The fire alarm had already gone off. Everyone was outside now.
Students stood around in loose, chaotic clumps, half-listening to teachers trying to count heads while the last echoes of the alarm still rang in their ears. Some kids were joking about how it smelled like burnt toast. Others were asking if this was real or just another drill. Nobody really seemed to care either way.
{{user}} stood near the edge of the parking lot, arms crossed loosely as they looked back at the building.
And then they felt it—arms suddenly wrapping around them from behind.
Zeke.
No warning. No goofy greeting. No loud voice.
He just buried his face in their shoulder, his arms strong but trembling a little, holding them like they were the last stable thing left in the world.
{{user}} blinked, surprised at first, but then slowly relaxed and turned toward him. They didn’t say anything, just wrapped their own arms around him, steady and warm.
*Zeke didn’t speak. Not for a long time.$
He didn’t joke. Didn’t explain. Didn’t let go.
His breath was shaky, pressed into the curve of {{user}}’s neck.
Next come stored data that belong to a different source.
-- ==== Sys2Proof/Machine/Clock.lean ====
section
/-!
DEFINITION. Clock: the arithmetic clock step, its causes and its changes (R258, R343, R411, R415, R416, R439).
A higher step code is a lower frequency (R259).
-/
namespace Sys2Proof.Machine

/-- The step codes with their frequencies in MHz (R259). -/
def stepMhz (code : Nat) : Nat := [600, 550, 500, 450, 400, 300, 200].getD code 200

/-- The step code a cause permits (R416); cause 6 is HOST_STEP. -/
def PowerUnit.permit (p : PowerUnit) (cause : Nat) : Nat := if cause = 6 then min 6 p.hostStep.toNat else p.permits.at cause 0

/-- The lowest step the device's own causes permit, as a code (R416). -/
def PowerUnit.ownStep (p : PowerUnit) : Nat := ((List.range 8).map p.permit).foldl max 0

/-- CAUSES: bit c of a cause now below 600 MHz (R430). -/
def PowerUnit.causes (p : PowerUnit) : Nat := ((List.range 9).filter fun c => p.permit c != 0).foldl (fun n c => n + 2 ^ c) 0

/-- The voltage requested for a step (R411): V_k + AVS_MARGIN_MV, clamped to 620 to 780 mV. -/
def State.voltageFor (s : State) (code : Nat) : BitVec 10 :=
  BitVec.ofNat 10 (max 620 (min 780 (Config.stepVoltage code + s.cfgNum 0x0124)))

/-- The step decided last: announced, waiting behind an announced one, or in effect (R415). -/
def PowerUnit.decided (p : PowerUnit) : Nat :=
  match p.later, p.pending with
  | some x, _ => x
  | none, some (_, x) => x
  | none, none => p.stepCode.toNat

/-- Announce a switch cycle 64 cycles after the decision, or let it wait for the change under way; of two decisions in one
cycle the lower step is taken (R415). -/
def State.announce (s : State) (code : Nat) : State :=
  let p := s.power
  match p.pending with
  | none => { s with power := { p with pending := some (s.now + 64, code) } }
  | some (c, x) =>
    if c = s.now + 64 then { s with power := { p with pending := some (c, max x code) } }
    else { s with power := { p with later := some code } }

/-- A step up that still waits for its voltage is given up, and the request is the present step's again (R411). -/
def State.dropStepUp (s : State) : State :=
  if s.power.awaitingVoltage.isNone then s
  else { s with power := { s.power with awaitingVoltage := none, vddcRequest := s.voltageFor s.power.stepCode.toNat } }

/-- Bring the clock to a step (R411, R415): down at once, up only after the voltage; an abandoned step up waits for its
retry. -/
def State.decideStep (s : State) (code : Nat) : State :=
  let d := s.power.decided
  if code > d then s.dropStepUp.announce code
  else if code = d then s.dropStepUp
  else if s.beat.toNat < s.power.retryAt then s
  else { s with power := { s.power with awaitingVoltage := some code, vddcRequest := s.voltageFor code } }

/-- The step a beat domain runs at (R343): the lowest any member permits. -/
def LinkUnit.lowest (l : LinkUnit) : Nat := (l.memberSteps.map (·.2)).foldl max 0

/-- A member's permitted step changed in beat e: the domain follows at cycle 0 of beat e + 2 (R343). -/
def State.memberStep (s : State) (e pos code : Nat) : State :=
  let l := { s.link with memberSteps := s.link.memberSteps.put pos code }
  { s with link := { l with stepDue := l.stepDue.filter (fun d => d.1 != e + 2) ++ [(e + 2, l.lowest)] } }

/-- Act on the causes (R416): a SOLO device changes its step; a LINKED one sends a STEP record when its own permitted step
changes (R343). -/
def State.applyCauses (s : State) : State :=
  let own := s.power.ownStep
  if s.mode.linked then
    if own = s.link.sentStep then s
    else
      let s := { s with link := { s.link with sentStep := own } }
      (s.sendControl 6 own s.beat.toNat 0 0).memberStep s.beat.toNat s.link.position.toNat own
  else s.decideStep own

/-- A cause permits a step (R416). -/
def State.setPermit (s : State) (cause code : Nat) : State :=
  if s.power.permit cause = code then s
  else ({ s with power := { s.power with permits := s.power.permits.put cause code } }).applyCauses

/-- The power axis is CAPPED or FULL (R439): only cause 3 changes. -/
def State.setCapped (s : State) (capped : Bool) : State :=
  if s.mode.capped = capped then s
  else
    let old := s.power.ownStep
    let s := { s with mode := { s.mode with capped := capped }, power := { s.power with capUnmet := false, belowSince := s.beat.toNat } }
    let s := s.event 0x08 ([2, (!capped).toNat, capped.toNat].map (BitVec.ofNat 8))
    let s := if capped then s else s.setPermit 3 0
    if s.power.ownStep = old then s else s.fire 0 6

/-- The coupling cap is in effect (R258): no change is under way and the step is at or below the cap. -/
def PowerUnit.inEffect (p : PowerUnit) (code : Nat) : Bool := p.pending.isNone && decide (code ≤ p.stepCode.toNat)

end Sys2Proof.Machine
end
It was the kind of hug that made time feel slower, heavier. Like maybe he’d fall over if he let go.
“I hate those sounds,” he finally whispered, his voice hoarse and small. “Always have.”
{{user}} nodded, gentle. “I figured.”
Zeke nodded against them, tightening his arms once.
“Didn’t tell nobody,” he muttered. “Not even Jimmy. Thought I was just bein’ stupid or somethin’. But it’s loud… like it eats my head. Makes it hard to breathe.”
He didn’t say thank you. Didn’t need to. The way he held onto them said everything.
And {{user}} stayed right there. In front of the entire school, in the chaos of it all, holding the loudest boy in school who, for once, didn’t say a word.